Saved data entries:
-- ==== Sys2Proof/Machine/Access.lean ====
section
/-! DEFINITION. Accesses that come from elsewhere: over rope (spec/19 R522, R523), by management datagrams (spec/20 R544–R548), from the tiles' outputs (spec/10 R297) and their external reads (spec/13 R394); and what follows of itself once a command has acted. -/

namespace Sys2Proof.Machine

/-! Local accesses. -/

/-- The control page and offset of a local address. -/
def pageOfAddr (a : Nat) : Option (Nat × Nat) :=
  if pageBase ≤ a ∧ a < pageBase + 2 ^ 28 then some ((a - pageBase) / 4096, a % 4096) else none

/-- The tile whose local memory, seen from Basecamp, holds an address. -/
def tileOfAddr (a : Nat) : Option Nat :=
  if tileBase 0 ≤ a ∧ a < tileBase 128 then some ((a - tileBase 0) / 0x80000) else none

/-- A read at a local address by Basecamp, debug access or rope (spec/02 R28, R33): status (0 OK, 1 RANGE, 6 ALIGN), value, poison. -/
def State.localRead (s : State) (w : Writer) (a size : Nat) : (Nat × Nat × Bool) × State :=
  if a % size ≠ 0 then ((6, 0, false), s)
  else match pageOfAddr a with
    | some (p, off) => let (v, s) := s.pageRead w p off size; ((0, v, false), s)
    | none =>
      if (memLoc a).isSome then
        let ((v, bad), s) := s.rdMem a size
        ((0, v, bad), s)
      else ((1, 0, false), s)

/-- A write at a local address by Basecamp, debug access or rope: status 0 OK, 1 RANGE, 6 ALIGN; a misaligned page write is counted there (spec/02 R33). -/
def State.localWrite (s : State) (w : Writer) (a size v : Nat) (pois : Bool) : Nat × State :=
  match pageOfAddr a with
  | some (p, off) => (if a % size = 0 then 0 else 6, s.pageWrite w p off size v pois)
  | none =>
    if a % size ≠ 0 then (6, s)
    else match tileOfAddr a with
      | some t => (0, s.tileMemWrite t ⟨a, size, v, pois⟩)
      | none => if (memLoc a).isSome then (0, s.wrMem a size v pois) else (1, s)

/-- The right a write at an address needs: the owner class of the page (1 GENERAL, 2 SERVICE, 3 BASECAMP), GENERAL for memory. -/
def ownerAt (a : Nat) : Nat :=
  match pageOfAddr a with
  | some (p, _) => match pageAt p with
    | some (k, _) => k.owner
    | none => 1
  | none => 1

/-! Over rope (spec/19 R522, R523). -/

/-- The grant entry that decides for a path: the longest enabled prefix; its word 1, or 0 for none. -/
def State.grantFor (s : State) (spath : List Nat) : Nat :=
  ((List.range 16).foldl (fun (best : Option Nat × Nat) g =>
    let w0 := s.rd64 pgRopeL (0x200 + 16 * g)
    let len := bits w0 51 48
    let pre := (List.range (min 6 len)).map fun i => w0 / 256 ^ i % 256
    let longer := match best.1 with
      | some n => decide (n < len)
      | none => true
    if bit w0 63 && longer && pre.isPrefixOf spath then (some len, s.rd pgRopeL (0x208 + 16 * g)) else best) (none, 0)).2

/-- The answer to an access request: a reason for refusal (0 none), data, poison. -/
structure AccAns where
  reason : Nat
  val : Nat := 0
  pois : Bool := false

def accSize (op : Nat) : Nat := if op = 2 ∨ op = 4 then 8 else 4

/-- An access request is checked against the grants and carried out (spec/19 R522); `team` names the team whose path it took to its leader: it reaches that team's own pages, 6 + s being its directory (spec/02 R32). -/
def State.accPerform (s : State) (r : AccReq) (team : Option Nat) : AccAns × State :=
  let g := s.grantFor r.spath
  let right := if r.tile then bits g 5 4 else bits g 1 0
  let page := pageOfAddr r.addr
  let dram := decide (r.addr < dramSize)
  let reach := match page with
    | some (p, _) => match team with
      | none => true
      | some i => p == 0x820 + i || p == 0x826 + i
    | none => dram && team.isNone
  let wr := decide (3 ≤ r.op)
  let size := accSize r.op
  if !reach then (⟨1, 0, false⟩, s)
  else if wr && page.isSome && ownerAt r.addr == 3 then (⟨5, 0, false⟩, s)
  else if right = 0 ∨ (dram = true ∧ bit g (if wr then 9 else 8) = false) ∨ (wr = true ∧ right < ownerAt r.addr + 1) then (⟨2, 0, false⟩, s)
  else if wr then
    if r.pois ∧ page.isNone then (⟨4, 0, false⟩, s)
    else
      let (st, s) := s.localWrite .rope r.addr size r.data r.pois
      (⟨if r.pois then 4 else st, 0, false⟩, s)
  else
    let ((st, v, bad), s) := s.localRead .rope r.addr size
    (⟨st, v, bad⟩, s)

/-- The payload of REFUSE (spec/19 R523). -/
def refuseWord (reason addr : Nat) : Nat := reason % 256 + addr % 2 ^ 40 * 256

/-- Answers a request that came on a port: by its path, or back on the port where no route stands. -/
def State.accAnswer (s : State) (port : Nat) (spath : List Nat) (tag type : Nat) (words : List Nat) (pois : List Bool) : State :=
  match s.ropeSend type spath tag 0 words pois with
  | (.nowhere, s) => s.ropeEmit port type 15 spath s.ownPath tag 0 words pois
  | (_, s) => s

/-- ACC_REQ (spec/19 R522, R523): the frame's SPATH asks, its ARG is the tag. -/
def accReq (f : RFrame) (tile : Bool) (op addr data : Nat) (pois : Bool) (t : Nat) (s : State) : State :=
  let (ok, s) := (s.upTo t).ropeRecv f
  if !ok then s else
  let ws := accWords op addr data tile
  let ans (team : Option Nat) (s : State) : State :=
    let (a, s) := s.accPerform ⟨f.spath, f.arg, tile, op, addr, data, pois⟩ team
    if a.reason = 0 then s.accAnswer f.port f.spath f.arg 0x21 [a.val] [a.pois]
    else s.accAnswer f.port f.spath f.arg 0x22 [refuseWord a.reason addr] [false]
  match s.ropeArrive f 0x20 ws [false, pois] with
  | (some (.team i), _, s) => ans (some i) s
  | (some _, _, s) => ans none s
  | (none, true, s) => s
  | (none, false, s) => s.accAnswer f.port f.spath f.arg 0x22 [refuseWord 3 addr] [false]

/-- A reply reaches the slot that waits for it by its tag; a late one is discarded. -/
def State.slotReply (s : State) (tag reason val : Nat) (pois : Bool) : State :=
  let i := tag % 4
  if tag ≠ s.slotTag i ∨ s.fld pgRopeL (0x118 + 32 * i) 31 29 ≠ 1 then s
  else if reason ≠ 0 then s.slotEnd i 3 reason
  else
    let op := (s.slotAcc i).op
    let s := if op = 1 then s.wr64 pgRopeL (0x110 + 32 * i) (lo32 val) else if op = 2 then s.wr64 pgRopeL (0x110 + 32 * i) (val % 2 ^ 64) else s
    s.slotEnd i 2 0 (pois && decide (op ≤ 2))

/-- ACC_REP (spec/19 R523). -/
def accRep (f : RFrame) (val : Nat) (pois : Bool) (t : Nat) (s : State) : State :=
  let (ok, s) := (s.upTo t).ropeRecv f
  if !ok then s else
  match s.ropeArrive f 0x21 [val] [pois] with
  | (some .here, _, s) => s.slotReply f.arg 0 val pois
  | (_, _, s) => s

/-- REFUSE (spec/19 R523). -/
def refuse (f : RFrame) (reason addr t : Nat) (s : State) : State :=
  let (ok, s) := (s.upTo t).ropeRecv f
  if !ok then s else
  match s.ropeArrive f 0x22 [refuseWord reason addr] [false] with
  | (some .here, _, s) => s.slotReply f.arg (if reason = 0 then 3 else reason) 0 false
  | (_, _, s) => s

/-- ACCESS_TIMEOUT (spec/19 R523). -/
def accessTimeout (i t : Nat) (s : State) : State :=
  let s := s.upTo t
  if i < 4 ∧ s.fld pgRopeL (0x118 + 32 * i) 31 29 = 1 ∧ (s.slotAcc i).t + s.rd pgRopeL 0x074 * cyclesPerUs ≤ t then s.slotEnd i 4 0 else s

/-- Requests of this module to its own path, or to that of a team it leads (spec/02 R32), are carried out, oldest first. -/
def State.selfStep (s : State) : State :=
  match s.rope.self with
  | [] => s
  | r :: rest =>
    let s := { s with rope := { s.rope with self := rest } }
    let team := match s.ropeRoute (pathOf (s.rd64 pgRopeL (0x100 + 32 * (r.tag % 4)))) false with
      | .team i => some i
      | _ => none
    let (a, s) := s.accPerform r team
    s.slotReply r.tag a.reason a.val a.pois

/-! Management datagrams (spec/20 R544–R548, spec/21 R563). -/

/-- The bytes of a request before its MAC (spec/20 R544). -/
def bapMessage (b : Bap) (op : Nat) : List Nat :=
  let n (k v : Nat) : List Nat := (leBytes k v).map (·.toNat)
  n 1 b.ver ++ n 1 op ++ n 1 b.key ++ [0] ++ n 4 b.tag ++ n 8 b.seq ++ (List.range 6).map (fun i => b.path.getD i 0 % 256) ++ n 1 b.path.length ++ [0] ++
    n 8 b.addr ++ n 2 b.count ++ n 1 b.size ++ [0, 0, 0, 0, 0] ++ Bap.bytes b

/-- The key a slot holds: as written, or slot 0's commissioning key (spec/20 R548). -/
def State.keyOf (s : State) (k : Nat) : Nat :=
  match (s.bcp.keys.getD k {}).key with
  | some v => v
  | none => if k = 0 then Config.commissioningKey.toNat else 0

/-- Whether a request's MAC verifies under its key slot and the present nonce (spec/20 R544, R547). -/
def State.macOk (s : State) (b : Bap) (op : Nat) : Bool :=
  let key := (leBytes 32 (s.keyOf b.key)).map (·.toNat)
  let msg := (leBytes 8 s.bcp.nonce.toNat).map (·.toNat) ++ bapMessage b op
  leNat ((hmacSha256 key msg).take 16) == b.mac

def State.srcIp (s : State) (ip : Nat) : SrcIp := (s.bcp.srcs.find? fun x => x.ip == ip).getD { ip := ip }
def State.setSrc (s : State) (x : SrcIp) : State :=
  { s with bcp := { s.bcp with srcs := (s.bcp.srcs.filter fun y => y.ip != x.ip) ++ (if x.drops.isEmpty && x.blocked.isNone then [] else [x]) } }

/-- Whether a source is blocked. -/
def State.srcBlocked (s : State) (ip : Nat) : Bool := match (s.srcIp ip).blocked with
  | some t => decide (s.now < t)
  | none => false

/-- A request dropped without reply: counted; the 16th within 1 s from one source blocks it for 10 s (spec/20 R547). -/
def State.bapDrop (s : State) (ip : Nat) : State :=
  let s := s.bump (pgBcp 2) 0x058 31 16
  let x := s.srcIp ip
  let ds := (x.drops.filter fun d => decide (s.now < d + cyclesPerS)) ++ [s.now]
  if 16 ≤ ds.length then
    ((s.setSrc { ip := ip, blocked := some (s.now + 10 * cyclesPerS) }).bump (pgBcp 2) 0x058 15 0).logEvent 0x0090 1 0xFFFF ip
  else s.setSrc { x with drops := ds, blocked := none }

def State.bapReply (s : State) (b : Bap) (op st : Nat) (words : List Nat := []) (pois : List Bool := []) : State :=
  s.emit (.bap b.service op b.tag b.seq st words pois)
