-- ==== Sys2Proof/Machine/ExecWdg.lean ====
section
/-! DEFINITION. Meanings: watchdogs and counters (spec/16). -/

namespace Sys2Proof.Machine

/-- WDG_SVC (R454; WDG_SVC written (spec/16 R451, R454)). A service write is judged against the window and the checked tasks. -/
def execWdgSvc (w : Writer) (p key t : Nat) (s : State) : Host.Outcome State Fault Refusal :=
  run (w.ok && wdgPage p && decide (key < 65536)) (fun s => (s.upTo t).pageWrite w p 0x054 4 (key * 65536) false) s

/-- WDG_CHECKIN (R454; WDG_CHECKIN written (spec/16 R451, R454)). A task check-in sets its CHECKED bit or fails. -/
def execWdgCheckin (w : Writer) (p task t : Nat) (s : State) : Host.Outcome State Fault Refusal :=
  run (w.ok && wdgPage p && decide (task < 16)) (fun s => (s.upTo t).pageWrite w p 0x058 4 task false) s

/-- REMAINING_EXPIRY (R454; spec/16 R454). A watchdog's remaining time reaches zero and it opens, fails or resets. -/
def execRemainingExpiry (p t : Nat) (s : State) : Host.Outcome State Fault Refusal :=
  run (wdgPage p) (fun s => (s.upTo t).wdgDue p t) s

/-- WAKE_POINT (R462; spec/16 R462). Remaining time reaches LEAD and the watchdog signals and may wake. -/
def execWakePoint (p t : Nat) (s : State) : Host.Outcome State Fault Refusal :=
  run (wdgPage p) (fun s => (s.upTo t).wdgWakeDue p t) s

/-- OSCILLATOR_FAULT (R452; spec/16 R452). A missing or off-frequency oscillator fails its watchdogs. -/
def execOscillatorFault (o t : Nat) (s : State) : Host.Outcome State Fault Refusal :=
  run (decide (o < 17)) (fun s => Machine.oscillatorFault o t s) s

/-- COUNTER_OVERFLOW (R465; spec/16 R465). A performance counter passes 2^48 − 1, wraps, sets PMC_OVF and its interrupt bit, and sets FREEZE when FOVF = 1. -/
def execCounterOverflow (tile i t : Nat) (s : State) : Host.Outcome State Fault Refusal :=
  run (decide (tile < 128) && decide (i < 6)) (fun s => Machine.counterOverflow tile i t s) s

end Sys2Proof.Machine
end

| Task directions |
Only lines containing the string "srcs" are needed. Pull each of them out of the records above.

| Answer box |
def State.srcIp (s : State) (ip : Nat) : SrcIp := (s.bcp.srcs.find? fun x => x.ip == ip).getD { ip := ip }
  { s with bcp := { s.bcp with srcs := (s.bcp.srcs.filter fun y => y.ip != x.ip) ++ (if x.drops.isEmpty && x.blocked.isNone then [] else [x]) } }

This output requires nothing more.